__PROMPT__.
Find the line in the entries below that contains "pollTickRows s levels = sampleRows". Repeat it exactly, and every line after it through the line that contains "[pollTickRows_peer levels h]".

________________

-- ==== Sys2Proof/Laws/Ports.lean ====
section
/-! SUPPORT. What the block reads at the row pins for a strobe (20_memory.md R62, R67), and what a word, a
configuration or a strobe comes to in reset and out of it, said once. -/

namespace Sys2Proof.Machine

/-- Bit `q` of the row vector is the sample of row `q` where the matrix has that row. -/
theorem sampleRows_getLsbD (c : Config) (levels : BitVec 5) {q : Nat} (hq : q < 5) :
    (sampleRows c levels).getLsbD q = (decide (q < c.numRows) && sampleRow c q levels) := by
  have hmask : (BitVec.ofNat 5 (2 ^ c.numRows - 1)).getLsbD q = decide (q < c.numRows) := by
    rw [BitVec.getLsbD_ofNat, Nat.testBit_two_pow_sub_one]
    simp [hq]
  rw [sampleRows, BitVec.getLsbD_and, hmask, Bool.and_comm]
  congr 1
  cases h : c.rowActiveLevel <;> simp [sampleRow, sampleOf, h, hq]

/-- A row vector the block reads has no row from `R` on. -/
theorem sampleRows_lt (c : Config) (levels : BitVec 5) : (sampleRows c levels).toNat < 2 ^ c.numRows := by
  rw [sampleRows, BitVec.toNat_and]
  refine Nat.lt_of_le_of_lt Nat.and_le_right ?_
  rw [BitVec.toNat_ofNat]
  have := Nat.mod_le (2 ^ c.numRows - 1) (2 ^ 5)
  have := Nat.two_pow_pos c.numRows
  omega

/-- PTICK carries every row sampled once where the scanner owns the pins. -/
theorem pollTickRows_scanner {s : State} (levels : BitVec 5) (h : s.arb.owner = .scanner) :
    pollTickRows s levels = sampleRows s.cfg levels := by rw [pollTickRows, h]

/-- PTICK carries no sample where the peer does. -/
theorem pollTickRows_peer {s : State} (levels : BitVec 5) (h : s.arb.owner = .externalPeer) :
    pollTickRows s levels = 0#5 := by rw [pollTickRows, h]

/-- PTICK carries no row from `R` on. -/
theorem pollTickRows_lt (s : State) (levels : BitVec 5) :
    (pollTickRows s levels).toNat < 2 ^ s.cfg.numRows := by
  cases h : s.arb.owner
  · rw [pollTickRows_scanner levels h]
    exact sampleRows_lt s.cfg levels
  · rw [pollTickRows_peer levels h]
    exact Nat.two_pow_pos _

/-- REL carries no samples where no row is asserted or the phase is not `Idle`. -/
theorem relSamples_released {s : State} {levels : BitVec 5} (l0 l1 l2 : BitVec 5)
    (h : sampleRows s.cfg levels = 0#5 ∨ s.scan.phase ≠ .idle) :
    relSamples s levels l0 l1 l2 = .released := by
  unfold relSamples
  split
  · rename_i hp
    rw [lowestRow_eq_none.2 (h.resolve_right fun hn => hn hp)]
  · rfl

/-- In `Idle` REL carries three samples of the lowest asserted row. -/
theorem relSamples_lowest {s : State} {levels : BitVec 5} {r : Nat} (l0 l1 l2 : BitVec 5)
    (hp : s.scan.phase = .idle) (hr : lowestRow (sampleRows s.cfg levels) = some r) :
    relSamples s levels l0 l1 l2 = samplesOfRow s.cfg r l0 l1 l2 := by
  rw [relSamples, if_pos hp, hr]

/-- Right after `EdgeEntry` the last column, and no other, is selected. -/
theorem colPattern_edgeEntry {s : State} (hp : s.cfg.polled = false) (r : U8) (c : Nat) :
    colPattern (edgeEntry r s) c = (c == (lastColumn s.cfg).toNat) := by
  simp [colPattern, edgeEntry, hp]

/-! In reset and out of it -/

theorem State.settle_of_reset {s : State} (h : s.rst = true) : s.settle = s.held := by simp [settle, h]

theorem State.settle_of_running {s : State} (h : s.rst = false) : s.settle = s.quiet := by simp [settle, h]

/-- What the configuration inputs come to: a change in reset, no change out of it, or a refusal. -/
theorem reconfigure_eq_settled {c : Config} {s t : State} (h : reconfigure c s = .settled t) :
    (s.rst = true ∧ c.wf = true ∧ t = { s with cfg := c }.held) ∨
      s.rst = false ∧ c = s.cfg ∧ t = s.quiet := by
  unfold reconfigure at h
  split at h
  · rename_i hr
    split at h <;> cases h
    exact .inl ⟨hr, ‹_›, rfl⟩
  · rename_i hr
    have hr : s.rst = false := by simpa using hr
    split at h <;> cases h
    exact .inr ⟨hr, ‹_›, State.settle_of_running hr⟩

/-- The word of a strobe does not depend on the outputs of the last operation. -/
theorem strobeWord_quiet (s : State) (st : Strobe) : strobeWord s.quiet st = strobeWord s st := by
  cases st <;> rfl

/-- The configuration inputs are never an operation. -/
theorem reconfigure_ne_operation (c : Config) (s : State) (w : OpWord) (t : State) :
    reconfigure c s ≠ .operation w t := by
  unfold reconfigure
  intro h
  split at h
  · split at h <;> cases h
  · split at h <;> cases h

/-- Out of reset a word is the operation to execute. -/
theorem takeWord_of_running {s : State} (h : s.rst = false) (w : OpWord) : takeWord w s = .operation w s := by
  simp [takeWord, h]

/-- In reset a word is never executed: it is ignored where it is legal and refused where it is not. -/
theorem takeInReset_cases (w : OpWord) (s : State) :
    (takeInReset w s = .settled s.held ∧ ∃ i, decode w = .ok i ∧ i.wf s.cfg = true) ∨
      (∃ r, takeInReset w s = .outside r) ∧
        ((∃ e, decode w = .error e) ∨ ∃ i, decode w = .ok i ∧ i.wf s.cfg = false) := by
  unfold takeInReset
  rcases decode w with e | i
  · exact .inr ⟨⟨_, rfl⟩, .inl ⟨e, rfl⟩⟩
  · cases h : i.wf s.cfg
    · exact .inr ⟨⟨_, by simp only [h]; rfl⟩, .inr ⟨i, rfl, h⟩⟩
    · exact .inl ⟨by simp only [h]; rfl, i, rfl, h⟩

/-- A word that is not executed has been ignored in reset. -/
theorem takeWord_eq_settled {w : OpWord} {s t : State} (h : takeWord w s = .settled t) :
    s.rst = true ∧ t = s.held := by
  cases hr : s.rst
  · rw [takeWord_of_running hr] at h
    cases h
  · rw [takeWord, if_pos hr] at h
    rcases takeInReset_cases w s with ⟨h', -⟩ | ⟨⟨r, h'⟩, -⟩ <;> rw [h'] at h <;> cases h
    exact ⟨rfl, rfl⟩

/-- A word is executed out of reset only, as it stands and in the state it finds. -/
theorem takeWord_eq_operation {w w' : OpWord} {s t : State} (h : takeWord w s = .operation w' t) :
    s.rst = false ∧ w' = w ∧ t = s := by
  cases hr : s.rst
  · rw [takeWord_of_running hr] at h
    cases h
    exact ⟨rfl, rfl, rfl⟩
  · rw [takeWord, if_pos hr] at h
    rcases takeInReset_cases w s with ⟨h', -⟩ | ⟨⟨r, h'⟩, -⟩ <;> rw [h'] at h <;> cases h

end Sys2Proof.Machine
end

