-- ==== Sys2Proof/Tests/Slice0.lean ====
section
/-! SUPPORT. Own tests: `test_<what>`, whose expected results are the vectors of 95_test_vectors.md (named
V-... and P... below), and `witness_<Name>`, a state and operands that meet the premises of the statement
`Obligations.<Name>`, one for each of its clauses. -/

namespace Sys2Proof.Tests

set_option Elab.async false

open Sys2Proof.Machine Sys2Proof.Claims

/-! Configurations and states -/

def cfgA : Config := Config.cfgA
def cfgW (ticks : U16) : Config := { cfgA with powerOnWindowTicks := ticks }
def cfgC1 : Config :=
  { cfgA with
    rowPins := [0, 1], colPins := [4], numRows := 2, numCols := 1, keymap := [[0x11#8], [0x21#8]] }
def cfgP (debounce : U16) : Config :=
  { cfgA with polled := true, debounceTicks := debounce, powerOnWindowTicks := 5#16 }

/-- Every parameter at its largest: five rows and columns, two standalone keys, `DEBOUNCE_TICKS` 65535. -/
def cfgMax : Config :=
  { cfgA with
    rowPins := [0, 1, 2, 3, 8], colPins := [4, 5, 6, 9, 10], numRows := 5, numCols := 5
    debounceTicks := 65535#16
    keymap := [[0x11#8, 0x12#8, 0x13#8, 0x14#8, 0x15#8], [0x21#8, 0x22#8, 0x23#8, 0x24#8, 0x25#8],
               [0x31#8, 0x32#8, 0x33#8, 0x34#8, 0x35#8], [0x41#8, 0x42#8, 0x43#8, 0x44#8, 0x45#8],
               [0x51#8, 0x52#8, 0x53#8, 0x54#8, 0x55#8]]
    skeys := [{ pin := 7, code := 0x70#8 }, { pin := 11, code := 0x71#8, active := true }] }

def atReset : State := State.reset
def maxReset : State := State.resetOf cfgMax

/-- The pins are the peer's. -/
def withPeer (s : State) : State := { s with arb := { s.arb with owner := .externalPeer } }

/-- A scan of row `row` stands before column `col`. -/
def searching (row col : U8) (s : State) : State :=
  { s with scan := { s.scan with phase := .identifyButton, currentRow := row, currentColumn := col } }

/-- Key `k` of cell `(row, col)` is active in phase `p`, with `cnt` released steps counted. -/
def holding (p : Phase) (row col : U8) (k : KeyCode) (cnt : U16) (s : State) : State :=
  { s with
    scan := { phase := p, currentRow := row, currentColumn := col, activeValid := true, activeCode := k,
              releaseStableCount := cnt } }

/-- The latch holds the cell `(row, col)`. -/
def latched (row col : U8) (s : State) : State :=
  { s with latch := { s.latch with
      state := .capturedPending, rowValid := true, row := row, colValid := true, col := col } }

/-- The window has closed without a capture. -/
def windowClosed (s : State) : State := { s with latch := { s.latch with state := .none, deadline := 0#16 } }

/-- Standalone key 0 in this state. -/
def withKey (lastLevel idle : Bool) (s : State) : State :=
  { s with skeys := s.skeys.set 0 { lastLevel := lastLevel, idle := idle } }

________________

__YOUR SOLUTION__.
    pollTickRows s levels = sampleRows s.cfg levels := by rw [pollTickRows, h]

/-- PTICK carries no sample where the peer does. -/
theorem pollTickRows_peer {s : State} (levels : BitVec 5) (h : s.arb.owner = .externalPeer) :
    pollTickRows s levels = 0#5 := by rw [pollTickRows, h]

/-- PTICK carries no row from `R` on. -/
theorem pollTickRows_lt (s : State) (levels : BitVec 5) :
    (pollTickRows s levels).toNat < 2 ^ s.cfg.numRows := by
  cases h : s.arb.owner
  · rw [pollTickRows_scanner levels h]
    exact sampleRows_lt s.cfg levels
  · rw [pollTickRows_peer levels h]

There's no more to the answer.